From: "Michael L. Hitch" <mhitch@netbsd.org>
To: gnats-bugs@gnats.NetBSD.org
Cc: 
Subject: PR/38335 CVS commit: src/sys/arch/alpha/alpha
Date: Mon, 9 Nov 2009 04:31:04 +0000

 Module Name:	src
 Committed By:	mhitch
 Date:		Mon Nov  9 04:31:03 UTC 2009

 Modified Files:
 	src/sys/arch/alpha/alpha: pmap.c

 Log Message:
 The tlb shootdown IPI can interrupt the pool_cache_get() in places that
 can cause a deadlock or pool cache corruption.  Take the shootdown job
 queue mutex before calling pool_cache_get(), which will block the IPI
 interrupts and seems to fix the remaining tlb shootdown deadlocks and
 pool cache corruption I've been seeing.  Should address both
 PR port-amiga/38335 and PR port-amiga/42174.
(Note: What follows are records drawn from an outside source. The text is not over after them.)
/-- X30 and X39. -/
theorem test_hum_source_example : seen (fun t => (t.hum, t.phase)) (exec .hum (holding 0x02 0x7C 0x01 0x11 0x90)) =
    some (636#16, .tmp) := by decide
theorem test_hum_bit15 : seen (·.hum) (exec .hum (holding 0x80 0x00 0x00 0x80 0x00)) = some 0x8000#16 := by decide

/-- X31 (V2) and X36. -/
theorem test_tmp_negative : seen (fun t => (t.temp, t.phase)) (exec .tmp (holding 0x02 0x7C 0x81 0x11 0x10)) =
    some (0xFEEF#16, .ok) := by decide
theorem test_tmp_largest_negative : seen (·.temp) (exec .tmp (holding 0xFF 0xFF 0xFF 0xFF 0xFC)) =
    some 0x8001#16 := by decide

/-- X44, X45 and X46. -/
theorem test_ok_commits : seen (fun t => (t.status, t.phase)) (exec .ok { base with matched := true }) =
    some (.ok, .done) := by decide
theorem test_done_ignores_start : seen (fun t => (t.phase, t.done, t.busy))
    (step { at' .done 40 with inputs := [{ start := true }] }) = some (.idle, false, false) := by decide

/-- X47 and X48. -/
theorem test_reset_abandons_decode : seen (fun t => (t.phase, t.i, t.b0, t.status))
    (step { holding 0x02 0x7C 0x01 0x11 0x90 with phase := .pack, i := 20, inputs := [{ rst := true }] }) =
      some (.idle, 0, 0x00#8, .checksumError) := by decide
theorem test_reset_wins_over_start : seen (fun t => (t.phase, t.status))
    (step { base with status := .ok, inputs := [{ rst := true, start := true }] }) = some (.idle, .checksumError) := by
  decide

/-- R71 and R44: the stimulus P1 writes 41 entries, the last of them `CB[42] = 3742`. -/
theorem test_stimulus_last_entry :
    ((Machine.Stimulus.writes (.frame 160 78 120 0x02 0x7C 0x01 0x11 0x90)).map fun w => (w.index.val, w.value)).getLast? =
      some (42, 3742#32) := by decide

/-! ### Witnesses: the hypotheses of each statement can be met -/

theorem witness_wordsDecodeExactlyAsEncoded : decodePhase 10#4 = .ok .done ∧ 10#4 = encode .done ∧
    decodeByte 10#8 = .ok .done ∧ 11 ≤ (11#4).toNat ∧ 11 ≤ (15#4).toNat := by
  refine ⟨rfl, rfl, rfl, ?_⟩
  decide

theorem witness_frameStimulus : base.phase = .idle ∧ base.inputs = [] ∧ Memory.wf base.cb = true ∧
    (99#32 : Timestamp).toNat < 100 ∧ 100 ≤ (100#32 : Timestamp).toNat := by decide

theorem witness_stepRunsDecodedOperation : base.rst = false ∧ base.racing = false ∧
    decodePhase base.phaseWord = .ok .idle := ⟨rfl, rfl, rfl⟩

theorem witness_resetOverridesEverything : ({ at' .pack 20 with inputs := [{ rst := true }] } : State).rst = true := rfl

/-- A `start` in DONE, and a `start` with `rst` in IDLE. -/
theorem witness_startIgnoredOutsideIdle :
    ({ at' .done 40 with inputs := [{ start := true }] } : State).inputs = { start := true } :: [] ∧
    (at' .done 40).phase ≠ .idle ∧
    ({ base with inputs := [{ rst := true, start := true }] } : State).inputs = { rst := true, start := true } :: [] ∧
    ({ rst := true, start := true } : StepInput).rst = true := by decide

theorem witness_concurrentCaptureWrite :
    let s : State := { at' .init 40 with inputs := [{ writes := [⟨2, 5⟩] }] }
    s.rst = false ∧ s.phase ≠ .idle ∧ s.phase ≠ .done ∧ (⟨2, 5⟩ : HostWrite) ∈ s.input.writes ∧
      2 ≤ (⟨2, 5⟩ : HostWrite).index.val := by decide

theorem witness_hostWritesLandInIdle :
    let s : State := { base with inputs := [{ writes := [⟨42, 5⟩, ⟨0, 7⟩] }] }
    Memory.wf s.cb = true ∧ s.phase = .idle ∧ s.input.writes ≠ [] := by decide

theorem witness_idleAcceptsStartOnly :
    ({ base with inputs := [{ start := true }] } : State).input.start = true ∧ base.input.start = false := by decide

/-- The first and the last pulse; entries in order, equal, and out of order. -/
theorem witness_diffFormsPulseWidth :
    let s : State := { at' .diff 0 with cb := [(2, 160#32), (3, 238#32), (41, 9#32), (42, 8#32)] }
    let z : State := { s with i := 39 }
    s.readEntry (s.i.val + 2) = some 160#32 ∧ s.readEntry (s.i.val + 3) = some 238#32 ∧
      z.readEntry (z.i.val + 2) = some 9#32 ∧ z.readEntry (z.i.val + 3) = some 8#32 ∧
      (at' .diff 5).readEntry 7 = (at' .diff 5).readEntry 8 := by decide

theorem witness_monotonicBuffer :
    let s : State := { at' .diff 39 with cb := [(40, 160#32), (41, 238#32), (42, 316#32)] }
    MonotonicBuffer s.cb ∧ s.i.val ≤ 39 := by decide

theorem witness_cmpDecidesBit : 100 ≤ ({ base with w := 100 } : State).w.toNat ∧
    ({ base with w := 99 } : State).w.toNat ≤ 99 := by decide

/-- The first and the last bit, and the steps that come to PACK and to CMP, from legal pairs. -/
theorem witness_packShiftsBit : (1 : Fin 41).val = (at' .pack 0).i.val + 1 ∧ (40 : Fin 41).val = (at' .pack 39).i.val + 1 ∧
    seen (fun t => (t.phase, t.i)) (step (at' .cmp 39)) = some (.pack, 39) ∧
    seen (fun t => (t.phase, t.i)) (step (at' .diff 0)) = some (.cmp, 0) ∧
    PhaseIndexLegal (at' .cmp 39) ∧ PhaseIndexLegal (at' .diff 0) := by decide

theorem witness_bitPhasesStepOn : (at' .diff 40).i.val = 40 := rfl

theorem witness_chkComparesAndBranches : (holding 0 0 0 0 0).sum = (holding 0 0 0 0 0).b4 ∧
    (holding 0 0 0 0 1).sum ≠ (holding 0 0 0 0 1).b4 := by decide

theorem witness_humAssembles : seen (·.phase) (step (at' .chk 40)) = some .hum := by decide

/-- The sign flag clear and set, at the boundary, and a step that comes to TMP. -/
theorem witness_tmpConverts : (holding 0 0 127 0 0).b2.toNat < 128 ∧ 128 ≤ (holding 0 0 128 0 0).b2.toNat ∧
    seen (·.phase) (step (at' .hum 40)) = some .tmp := by decide

theorem witness_negativeZero : (holding 0 0 0x80 0 0).b2 = 0x80#8 ∧ (holding 0 0 0 0 0).b2 = 0x00#8 ∧
    (holding 0 0 0x80 0 0).b3 = 0x00#8 := by decide

theorem witness_readingDenotesTenths : (holding 0 0 0x7F 0 0).b2.getLsbD 7 = false ∧
    (holding 0 0 0x80 1 0).b2.getLsbD 7 = true ∧ (holding 0 0 0x80 1 0).b3 ≠ 0x00#8 ∧
    (holding 0 0 0x81 0 0).b2.getLsbD 7 = true ∧ (holding 0 0 0x81 0 0).b2 ≠ 0x80#8 := by decide

theorem witness_outputsFollowRegisters : PhaseIndexLegal (at' .diff 0) ∧ 2#6 ∈ (at' .diff 0).outputs.cbIndex ∧
    PhaseIndexLegal (at' .diff 39) ∧ 42#6 ∈ (at' .diff 39).outputs.cbIndex := by decide

theorem witness_operationsWriteOnly : (∃ t, exec .sum base = .next t) ∧ Reg.hum ∉ writtenBy .sum :=
  ⟨⟨_, rfl⟩, by decide⟩

/-- Two states that differ in what CHK does not read. -/
theorem witness_operationsReadOnly :
    (∀ r : Reg, r ∈ readBy .chk → base.regValue r = ({ base with w := 7, hum := 9, status := .ok } : State).regValue r) ∧
    base.cb = ({ base with w := 7, hum := 9, status := .ok } : State).cb ∧
    base.inputs = ({ base with w := 7, hum := 9, status := .ok } : State).inputs ∧ (∃ t, exec .chk base = .next t) := by
  refine ⟨?_, rfl, rfl, ⟨_, rfl⟩⟩
  intro r hr
  cases r <;> first | rfl | exact absurd hr (by decide)

theorem witness_noOperationStores : (∃ t, exec .diff (at' .diff 39) = .next t) ∧ (∃ t, step (at' .diff 39) = .next t) ∧
    (at' .diff 39).input.writes = [] := ⟨⟨_, rfl⟩, ⟨_, rfl⟩, rfl⟩

theorem witness_stepsUseOneInput : (∃ t, exec .pack base = .next t) ∧ (∃ t, step base = .next t) ∧
    ∃ t, step { base with inputs := [{ rst := true }] } = .next t := ⟨⟨_, rfl⟩, ⟨_, rfl⟩, ⟨_, rfl⟩⟩

/-- Another buffer that differs in entries 0 and 1 only. -/
theorem witness_onlyPayloadEntries :
    (∀ k : Nat, 2 ≤ k → k ≤ 42 → Memory.read [(0, 5#32), (1, 6#32)] k = Memory.read (at' .diff 0).cb k) ∧
    ∃ t, exec .diff (at' .diff 0) = .next t := by
  refine ⟨fun k h _ => ?_, ⟨_, rfl⟩⟩
  have h0 : ¬ 0 = k := by omega
  have h1 : ¬ 1 = k := by omega
  simp [Memory.read, h0, h1, at', base, State.reset]

/-- A step that makes `STATUS` Ok, steps that change `HUM` and `TEMP`, and a step from a state that holds Timeout. -/
theorem witness_resultsChange : seen (·.status) (step (at' .ok 40)) = some .ok ∧
    seen (fun t => decide (t.hum ≠ (at' .hum 40).hum)) (step (at' .hum 40)) = some true ∧
    seen (fun t => decide (t.temp ≠ (at' .tmp 40).temp)) (step (at' .tmp 40)) = some true ∧
    seen (·.status) (step { at' .idle 40 with status := .timeout }) = some .timeout := by decide

theorem witness_singleBitError : (holding 0x02 0x7C 0x01 0x11 0x90).b4.toNat =
    payloadSum (holding 0x02 0x7C 0x01 0x11 0x90) := by decide

/-- The first and the last byte. -/
theorem witness_eightPacks : (at' .pack 0).i.val = 8 * (0 : Fin 5).val ∧ (at' .pack 32).i.val = 8 * (4 : Fin 5).val ∧
    [true, false, false, true, false, false, false, true].length = 8 := by decide

/-- The state after a successful decode of the source's frame, with the next `start` at hand. -/
def decoded : State :=
  { holding 0x02 0x7C 0x01 0x11 0x90 with
    i := 40, sum := 0x90, matched := true, status := .ok, hum := 0x027C, temp := 0x0111, inputs := [{ start := true }] }

theorem witness_stepKeepsInvariant : BlockInvariant decoded ∧ ∃ t, step decoded = .next t :=
  ⟨by decide, ⟨_, rfl⟩⟩

/-- A step that the host leaves alone, one with `rst`, and one that the host races with. -/
theorem witness_everyStateHasNextState : decoded.racing = false ∧
    ({ decoded with inputs := [{ rst := true }] } : State).rst = true ∧
    ({ at' .pack 3 with inputs := [{ writes := [⟨42, 1⟩] }] } : State).rst = false ∧
    ({ at' .pack 3 with inputs := [{ writes := [⟨42, 1⟩] }] } : State).racing = true := by decide

/-- Each row of the successor table has a step. -/
theorem witness_successorTable :
    seen (·.phase) (step { base with inputs := [{ rst := true }] }) = some .idle ∧
    seen (·.phase) (step base) = some .idle ∧
    seen (·.phase) (step { base with inputs := [{ start := true }] }) = some .init ∧
    seen (·.phase) (step (at' .init 40)) = some .diff ∧ seen (·.phase) (step (at' .diff 39)) = some .cmp ∧
    seen (·.phase) (step (at' .cmp 39)) = some .pack ∧ seen (·.phase) (step (at' .pack 38)) = some .diff ∧
    seen (·.phase) (step (at' .pack 39)) = some .sum ∧ seen (·.phase) (step (at' .sum 40)) = some .chk ∧
    seen (·.phase) (step (at' .chk 40)) = some .hum ∧
    seen (·.phase) (step { at' .chk 40 with b4 := 1 }) = some .done ∧
    seen (·.phase) (step (at' .hum 40)) = some .tmp ∧ seen (·.phase) (step (at' .tmp 40)) = some .ok ∧
    seen (·.phase) (step (at' .ok 40)) = some .done ∧ seen (·.phase) (step (at' .done 40)) = some .idle := by decide

theorem witness_doneLastsOneState : (at' .done 40).done = true ∧ (at' .done 40).rst = false := by decide

theorem witness_idleKeepsLatestReading :
    let s : State := { decoded with inputs := [{ writes := [⟨2, 9⟩] }, {}, { start := true }] }
    s.phase = .idle ∧ ∀ x ∈ s.inputs.take 2, x.rst = false ∧ x.start = false := by decide

/-- An idle block whose host writes a buffer with `start`, repeats `start` too early, rewrites entry 0 meanwhile, and
asks again right after a mismatch. The buffer's last bit is 1 and all others 0, so that the checksum fails. -/
def requested : State :=
  { base with inputs :=
      { start := true, writes := [⟨42, 100⟩] } :: { start := true } :: { writes := [⟨0, 3⟩] } ::
        (List.replicate 122 {} ++ [{ start := true }]) }

/-- The same on a buffer that a frame of zeros fills, which matches. -/
def requestedZeros : State := { base with inputs := [{ start := true }] }

theorem requested_undisturbed (n : Nat) : ∀ x ∈ requested.inputs.tail.take n, StepInput.Undisturbing x := by
  intro x hx
  have h : x ∈ requested.inputs.tail := List.mem_of_mem_take hx
  simp only [requested, List.tail_cons, List.mem_cons, List.mem_append, List.mem_replicate, List.not_mem_nil,
    or_false] at h
  rcases h with rfl | rfl | ⟨-, rfl⟩ | rfl <;> decide

theorem requested_mismatch : frameMatches (Memory.writeAll requested.cb requested.input.writes) = false := by decide

theorem witness_transaction_mismatch : requested.phase = .idle ∧ requested.rst = false ∧ requested.start = true ∧
    frameMatches (Memory.writeAll requested.cb requested.input.writes) = false ∧
    (∀ x ∈ requested.inputs.tail.take (125 - 1), StepInput.Undisturbing x) :=
  ⟨rfl, rfl, rfl, requested_mismatch, requested_undisturbed _⟩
 To generate a diff of this commit:
 cvs rdiff -u -r1.249 -r1.250 src/sys/arch/alpha/alpha/pmap.c

 Please note that diffs are not public domain; they are subject to the
 copyright notices on the relevant files.

From: "Michael L. Hitch" <mhitch@lightning.msu.montana.edu>
To: gnats-bugs@NetBSD.org
Cc: jarle@uninett.no
Subject: Re: port-alpha/38335 (kernel freeze on alpha MP system)
Date: Sun, 8 Nov 2009 21:34:34 -0700 (MST)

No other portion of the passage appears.